**EXERCISE BRIEF**
Please quote exactly the lines below from the line containing "-- ==== Sys2Proof/Laws/Operands.lean" to the line containing "revert x; decide", both lines included, and nothing else.

====

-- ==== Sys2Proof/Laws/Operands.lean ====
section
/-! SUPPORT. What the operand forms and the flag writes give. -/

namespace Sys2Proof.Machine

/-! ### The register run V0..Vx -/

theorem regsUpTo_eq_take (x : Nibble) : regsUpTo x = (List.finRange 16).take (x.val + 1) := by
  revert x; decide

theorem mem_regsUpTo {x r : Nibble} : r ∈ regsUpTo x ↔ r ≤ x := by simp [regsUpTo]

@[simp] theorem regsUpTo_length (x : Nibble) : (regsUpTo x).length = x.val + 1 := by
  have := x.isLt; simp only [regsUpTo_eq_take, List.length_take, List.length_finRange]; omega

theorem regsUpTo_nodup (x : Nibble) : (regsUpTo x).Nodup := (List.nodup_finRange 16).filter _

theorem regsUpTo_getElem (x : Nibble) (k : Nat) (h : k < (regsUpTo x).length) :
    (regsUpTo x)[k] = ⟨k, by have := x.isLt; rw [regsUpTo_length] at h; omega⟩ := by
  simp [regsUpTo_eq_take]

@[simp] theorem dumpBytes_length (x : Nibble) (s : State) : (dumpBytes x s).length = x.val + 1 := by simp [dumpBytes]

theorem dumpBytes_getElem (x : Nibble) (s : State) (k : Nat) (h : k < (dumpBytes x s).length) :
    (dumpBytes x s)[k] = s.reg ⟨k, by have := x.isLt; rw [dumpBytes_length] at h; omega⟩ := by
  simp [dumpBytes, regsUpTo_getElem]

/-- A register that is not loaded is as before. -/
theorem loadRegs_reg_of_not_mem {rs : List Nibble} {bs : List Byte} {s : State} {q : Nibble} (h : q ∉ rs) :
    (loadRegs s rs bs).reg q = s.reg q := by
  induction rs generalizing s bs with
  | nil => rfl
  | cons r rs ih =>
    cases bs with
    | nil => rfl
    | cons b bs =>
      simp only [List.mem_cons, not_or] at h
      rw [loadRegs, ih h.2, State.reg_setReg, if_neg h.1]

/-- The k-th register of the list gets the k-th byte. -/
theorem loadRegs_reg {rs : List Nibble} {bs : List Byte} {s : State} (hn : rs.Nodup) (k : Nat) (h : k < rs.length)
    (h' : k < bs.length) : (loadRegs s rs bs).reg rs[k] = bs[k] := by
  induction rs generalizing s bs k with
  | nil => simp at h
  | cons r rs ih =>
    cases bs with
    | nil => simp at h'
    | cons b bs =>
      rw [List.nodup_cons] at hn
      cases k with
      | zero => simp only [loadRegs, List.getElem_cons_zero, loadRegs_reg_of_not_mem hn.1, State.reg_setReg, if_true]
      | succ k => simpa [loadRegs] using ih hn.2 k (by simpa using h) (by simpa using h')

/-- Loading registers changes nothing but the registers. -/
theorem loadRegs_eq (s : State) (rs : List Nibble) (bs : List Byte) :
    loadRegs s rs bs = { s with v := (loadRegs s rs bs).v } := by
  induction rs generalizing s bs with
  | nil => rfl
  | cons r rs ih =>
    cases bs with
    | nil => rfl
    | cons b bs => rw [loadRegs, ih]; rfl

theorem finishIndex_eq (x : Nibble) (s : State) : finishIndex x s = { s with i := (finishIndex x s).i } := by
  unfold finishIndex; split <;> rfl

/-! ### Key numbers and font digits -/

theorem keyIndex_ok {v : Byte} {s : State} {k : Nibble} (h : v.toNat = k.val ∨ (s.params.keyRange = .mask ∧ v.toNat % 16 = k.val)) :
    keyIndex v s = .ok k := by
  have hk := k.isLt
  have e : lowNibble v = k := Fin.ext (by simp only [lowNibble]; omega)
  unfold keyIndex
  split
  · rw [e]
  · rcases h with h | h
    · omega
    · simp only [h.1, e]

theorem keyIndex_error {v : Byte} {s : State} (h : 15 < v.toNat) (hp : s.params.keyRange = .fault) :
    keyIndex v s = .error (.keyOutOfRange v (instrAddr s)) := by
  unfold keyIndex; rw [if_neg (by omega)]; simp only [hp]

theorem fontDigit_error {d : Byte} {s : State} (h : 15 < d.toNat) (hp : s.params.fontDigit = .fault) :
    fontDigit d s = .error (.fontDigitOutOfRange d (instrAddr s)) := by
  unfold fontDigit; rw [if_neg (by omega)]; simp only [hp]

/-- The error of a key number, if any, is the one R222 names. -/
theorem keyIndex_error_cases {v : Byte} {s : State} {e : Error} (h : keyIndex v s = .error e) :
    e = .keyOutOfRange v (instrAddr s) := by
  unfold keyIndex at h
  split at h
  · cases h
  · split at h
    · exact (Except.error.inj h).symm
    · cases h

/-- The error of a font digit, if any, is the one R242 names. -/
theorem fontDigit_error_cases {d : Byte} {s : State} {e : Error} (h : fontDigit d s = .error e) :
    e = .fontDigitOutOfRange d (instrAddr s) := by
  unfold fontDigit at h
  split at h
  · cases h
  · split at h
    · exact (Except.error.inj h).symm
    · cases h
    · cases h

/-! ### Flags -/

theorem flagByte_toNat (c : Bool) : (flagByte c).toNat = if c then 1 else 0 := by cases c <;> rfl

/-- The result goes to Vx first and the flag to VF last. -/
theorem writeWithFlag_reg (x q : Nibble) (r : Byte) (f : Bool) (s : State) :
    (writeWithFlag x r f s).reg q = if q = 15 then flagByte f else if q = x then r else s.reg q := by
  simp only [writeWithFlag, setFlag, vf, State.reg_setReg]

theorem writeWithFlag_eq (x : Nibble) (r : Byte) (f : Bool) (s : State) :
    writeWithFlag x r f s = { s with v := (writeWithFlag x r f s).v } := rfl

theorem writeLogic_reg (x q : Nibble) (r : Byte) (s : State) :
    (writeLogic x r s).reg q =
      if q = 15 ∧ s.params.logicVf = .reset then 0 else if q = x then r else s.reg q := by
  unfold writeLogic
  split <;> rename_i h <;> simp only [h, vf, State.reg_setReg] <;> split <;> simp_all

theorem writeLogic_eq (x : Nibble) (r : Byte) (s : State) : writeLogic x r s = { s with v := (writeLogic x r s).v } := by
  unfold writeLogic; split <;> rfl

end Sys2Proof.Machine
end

====

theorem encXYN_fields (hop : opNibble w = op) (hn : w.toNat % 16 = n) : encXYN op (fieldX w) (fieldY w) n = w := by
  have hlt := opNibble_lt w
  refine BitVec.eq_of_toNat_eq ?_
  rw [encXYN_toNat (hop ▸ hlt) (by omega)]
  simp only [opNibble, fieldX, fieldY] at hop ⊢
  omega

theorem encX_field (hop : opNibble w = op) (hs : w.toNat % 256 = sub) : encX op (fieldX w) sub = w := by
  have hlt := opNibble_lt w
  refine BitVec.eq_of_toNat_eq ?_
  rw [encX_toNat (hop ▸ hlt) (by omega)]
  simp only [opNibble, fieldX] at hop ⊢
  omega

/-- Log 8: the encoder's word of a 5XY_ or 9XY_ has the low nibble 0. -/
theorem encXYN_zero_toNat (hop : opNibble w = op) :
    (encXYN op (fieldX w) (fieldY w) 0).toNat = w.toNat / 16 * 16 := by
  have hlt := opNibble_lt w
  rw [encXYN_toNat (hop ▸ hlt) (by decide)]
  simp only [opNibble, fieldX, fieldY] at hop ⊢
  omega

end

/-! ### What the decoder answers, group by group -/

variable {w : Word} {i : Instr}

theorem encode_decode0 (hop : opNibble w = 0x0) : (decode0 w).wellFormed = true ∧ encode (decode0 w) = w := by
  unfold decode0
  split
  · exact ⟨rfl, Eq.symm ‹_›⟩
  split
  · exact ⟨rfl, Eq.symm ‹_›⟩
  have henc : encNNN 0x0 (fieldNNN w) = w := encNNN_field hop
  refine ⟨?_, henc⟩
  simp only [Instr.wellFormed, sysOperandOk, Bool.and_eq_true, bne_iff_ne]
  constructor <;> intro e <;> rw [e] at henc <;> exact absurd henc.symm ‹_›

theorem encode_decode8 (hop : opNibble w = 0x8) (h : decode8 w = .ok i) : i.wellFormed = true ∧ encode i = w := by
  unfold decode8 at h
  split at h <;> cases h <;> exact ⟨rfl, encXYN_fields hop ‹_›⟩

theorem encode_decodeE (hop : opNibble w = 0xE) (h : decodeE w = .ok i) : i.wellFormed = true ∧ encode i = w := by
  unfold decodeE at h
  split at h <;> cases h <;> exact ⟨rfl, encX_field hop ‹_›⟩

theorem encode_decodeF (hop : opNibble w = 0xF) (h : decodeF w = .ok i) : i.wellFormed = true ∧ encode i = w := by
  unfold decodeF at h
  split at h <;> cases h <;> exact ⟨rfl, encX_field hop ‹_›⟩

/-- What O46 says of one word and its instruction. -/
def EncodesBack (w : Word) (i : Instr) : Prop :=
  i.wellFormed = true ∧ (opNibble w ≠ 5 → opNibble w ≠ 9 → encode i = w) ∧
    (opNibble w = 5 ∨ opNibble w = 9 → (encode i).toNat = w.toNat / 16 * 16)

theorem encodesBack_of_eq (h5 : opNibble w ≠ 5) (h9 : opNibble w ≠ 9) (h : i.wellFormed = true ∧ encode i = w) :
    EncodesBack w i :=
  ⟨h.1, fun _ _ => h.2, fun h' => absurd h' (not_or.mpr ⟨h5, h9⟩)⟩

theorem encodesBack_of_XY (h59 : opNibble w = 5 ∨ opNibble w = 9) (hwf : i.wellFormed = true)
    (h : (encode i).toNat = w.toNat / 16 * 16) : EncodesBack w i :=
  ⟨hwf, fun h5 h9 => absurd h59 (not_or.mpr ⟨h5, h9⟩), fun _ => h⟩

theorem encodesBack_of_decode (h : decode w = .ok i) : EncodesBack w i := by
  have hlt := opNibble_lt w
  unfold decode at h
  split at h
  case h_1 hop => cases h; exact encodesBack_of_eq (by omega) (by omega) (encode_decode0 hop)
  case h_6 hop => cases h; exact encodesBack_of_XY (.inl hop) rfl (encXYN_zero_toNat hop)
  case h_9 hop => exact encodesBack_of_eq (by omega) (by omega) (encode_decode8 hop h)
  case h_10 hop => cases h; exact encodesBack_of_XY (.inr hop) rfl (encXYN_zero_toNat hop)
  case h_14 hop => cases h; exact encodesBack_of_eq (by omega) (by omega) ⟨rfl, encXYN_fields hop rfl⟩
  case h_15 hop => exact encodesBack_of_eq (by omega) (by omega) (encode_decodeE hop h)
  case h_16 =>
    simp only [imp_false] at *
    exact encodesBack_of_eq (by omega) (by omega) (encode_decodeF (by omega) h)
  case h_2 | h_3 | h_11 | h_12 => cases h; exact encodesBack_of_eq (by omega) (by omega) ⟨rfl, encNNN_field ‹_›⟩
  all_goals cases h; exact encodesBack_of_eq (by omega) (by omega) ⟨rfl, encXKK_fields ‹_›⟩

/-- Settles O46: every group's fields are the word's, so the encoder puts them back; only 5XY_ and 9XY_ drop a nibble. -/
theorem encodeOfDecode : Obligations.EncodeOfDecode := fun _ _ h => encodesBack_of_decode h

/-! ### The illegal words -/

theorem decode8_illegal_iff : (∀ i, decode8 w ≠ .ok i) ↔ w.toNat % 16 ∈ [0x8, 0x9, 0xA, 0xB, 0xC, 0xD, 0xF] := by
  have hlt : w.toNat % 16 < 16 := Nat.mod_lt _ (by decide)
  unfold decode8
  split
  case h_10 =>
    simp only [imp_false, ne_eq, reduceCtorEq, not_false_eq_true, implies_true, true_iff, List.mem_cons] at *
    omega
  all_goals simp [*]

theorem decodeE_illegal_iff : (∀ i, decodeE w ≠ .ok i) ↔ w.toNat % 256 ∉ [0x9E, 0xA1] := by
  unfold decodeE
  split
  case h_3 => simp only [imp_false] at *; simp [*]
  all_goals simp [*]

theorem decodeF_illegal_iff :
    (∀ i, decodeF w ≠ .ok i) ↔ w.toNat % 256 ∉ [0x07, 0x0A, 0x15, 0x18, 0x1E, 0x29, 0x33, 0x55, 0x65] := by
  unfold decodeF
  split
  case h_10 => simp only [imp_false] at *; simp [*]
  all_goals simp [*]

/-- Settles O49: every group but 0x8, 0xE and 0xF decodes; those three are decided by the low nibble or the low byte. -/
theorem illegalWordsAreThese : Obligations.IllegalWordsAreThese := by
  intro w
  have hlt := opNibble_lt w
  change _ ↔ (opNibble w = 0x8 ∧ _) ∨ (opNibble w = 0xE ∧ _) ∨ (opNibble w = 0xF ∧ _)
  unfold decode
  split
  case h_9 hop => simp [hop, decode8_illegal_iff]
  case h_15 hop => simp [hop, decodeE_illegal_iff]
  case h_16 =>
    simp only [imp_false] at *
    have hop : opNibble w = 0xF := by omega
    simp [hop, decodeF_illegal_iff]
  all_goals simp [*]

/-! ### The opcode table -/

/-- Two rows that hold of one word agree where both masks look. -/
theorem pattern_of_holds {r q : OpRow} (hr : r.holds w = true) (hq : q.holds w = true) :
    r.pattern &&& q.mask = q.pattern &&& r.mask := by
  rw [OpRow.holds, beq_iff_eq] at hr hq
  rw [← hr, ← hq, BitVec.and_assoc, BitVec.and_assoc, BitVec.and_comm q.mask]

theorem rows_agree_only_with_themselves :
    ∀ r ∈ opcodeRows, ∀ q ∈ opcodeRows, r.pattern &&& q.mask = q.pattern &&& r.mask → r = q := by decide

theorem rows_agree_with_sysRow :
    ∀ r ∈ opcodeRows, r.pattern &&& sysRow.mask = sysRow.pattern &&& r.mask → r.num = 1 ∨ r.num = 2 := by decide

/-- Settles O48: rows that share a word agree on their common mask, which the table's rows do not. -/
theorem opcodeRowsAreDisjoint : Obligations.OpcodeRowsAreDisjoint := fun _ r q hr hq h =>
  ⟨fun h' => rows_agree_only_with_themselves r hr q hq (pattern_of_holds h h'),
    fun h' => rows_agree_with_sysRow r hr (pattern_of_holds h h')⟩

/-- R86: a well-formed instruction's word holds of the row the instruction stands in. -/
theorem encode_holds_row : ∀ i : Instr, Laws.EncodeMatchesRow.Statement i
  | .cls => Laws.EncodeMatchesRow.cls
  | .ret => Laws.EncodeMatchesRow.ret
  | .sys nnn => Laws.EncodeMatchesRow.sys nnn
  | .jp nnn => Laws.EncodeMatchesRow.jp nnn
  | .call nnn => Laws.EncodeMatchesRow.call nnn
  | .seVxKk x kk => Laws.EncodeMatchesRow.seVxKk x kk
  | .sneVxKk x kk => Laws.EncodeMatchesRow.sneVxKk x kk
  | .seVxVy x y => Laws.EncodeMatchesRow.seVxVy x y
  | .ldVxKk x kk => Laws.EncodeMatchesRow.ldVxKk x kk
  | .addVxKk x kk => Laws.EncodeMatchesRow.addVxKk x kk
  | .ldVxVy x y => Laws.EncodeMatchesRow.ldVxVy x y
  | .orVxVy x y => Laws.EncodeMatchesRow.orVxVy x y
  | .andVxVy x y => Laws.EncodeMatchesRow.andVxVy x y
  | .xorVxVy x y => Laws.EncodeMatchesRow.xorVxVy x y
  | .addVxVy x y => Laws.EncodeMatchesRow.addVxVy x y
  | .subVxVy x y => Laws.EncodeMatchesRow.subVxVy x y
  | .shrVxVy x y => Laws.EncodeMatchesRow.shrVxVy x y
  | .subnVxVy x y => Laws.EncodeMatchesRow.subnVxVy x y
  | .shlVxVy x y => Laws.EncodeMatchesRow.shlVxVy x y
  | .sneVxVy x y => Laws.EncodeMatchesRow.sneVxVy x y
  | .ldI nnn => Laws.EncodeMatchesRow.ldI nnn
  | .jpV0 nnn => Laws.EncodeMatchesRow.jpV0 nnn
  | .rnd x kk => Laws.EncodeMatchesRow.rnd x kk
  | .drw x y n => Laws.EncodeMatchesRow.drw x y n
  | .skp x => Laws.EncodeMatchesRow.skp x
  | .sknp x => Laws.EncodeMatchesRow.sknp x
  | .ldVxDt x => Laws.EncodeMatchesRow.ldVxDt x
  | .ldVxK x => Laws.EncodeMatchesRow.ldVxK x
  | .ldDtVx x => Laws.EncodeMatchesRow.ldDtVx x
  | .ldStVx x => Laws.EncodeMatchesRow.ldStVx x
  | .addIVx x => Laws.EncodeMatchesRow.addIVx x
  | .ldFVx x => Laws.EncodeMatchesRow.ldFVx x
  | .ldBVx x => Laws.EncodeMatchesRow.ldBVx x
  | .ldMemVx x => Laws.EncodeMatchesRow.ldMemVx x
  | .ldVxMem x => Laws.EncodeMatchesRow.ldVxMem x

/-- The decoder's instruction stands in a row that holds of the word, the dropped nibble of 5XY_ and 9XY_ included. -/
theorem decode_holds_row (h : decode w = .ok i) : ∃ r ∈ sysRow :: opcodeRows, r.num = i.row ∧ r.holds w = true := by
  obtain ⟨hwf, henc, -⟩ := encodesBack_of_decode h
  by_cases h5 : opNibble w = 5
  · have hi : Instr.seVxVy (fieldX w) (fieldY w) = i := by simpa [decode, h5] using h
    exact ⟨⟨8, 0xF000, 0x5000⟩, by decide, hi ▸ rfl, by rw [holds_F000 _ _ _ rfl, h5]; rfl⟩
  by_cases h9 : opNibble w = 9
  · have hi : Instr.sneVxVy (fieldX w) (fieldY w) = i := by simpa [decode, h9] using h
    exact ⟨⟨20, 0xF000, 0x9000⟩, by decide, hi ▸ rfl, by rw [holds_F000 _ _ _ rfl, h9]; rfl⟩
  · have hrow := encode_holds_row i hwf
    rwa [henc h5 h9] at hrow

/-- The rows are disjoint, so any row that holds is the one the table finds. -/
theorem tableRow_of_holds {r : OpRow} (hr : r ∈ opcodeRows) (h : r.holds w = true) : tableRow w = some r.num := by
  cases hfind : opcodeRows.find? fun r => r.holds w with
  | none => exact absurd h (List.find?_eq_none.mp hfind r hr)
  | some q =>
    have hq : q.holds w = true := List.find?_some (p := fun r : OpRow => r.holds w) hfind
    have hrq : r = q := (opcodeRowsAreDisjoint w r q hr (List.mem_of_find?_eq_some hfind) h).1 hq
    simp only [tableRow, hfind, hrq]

====

**WRITTEN ANSWER**
-- ==== Sys2Proof/Laws/Operands.lean ====
section
/-! SUPPORT. What the operand forms and the flag writes give. -/

namespace Sys2Proof.Machine

/-! ### The register run V0..Vx -/

theorem regsUpTo_eq_take (x : Nibble) : regsUpTo x = (List.finRange 16).take (x.val + 1) := by
  revert x; decide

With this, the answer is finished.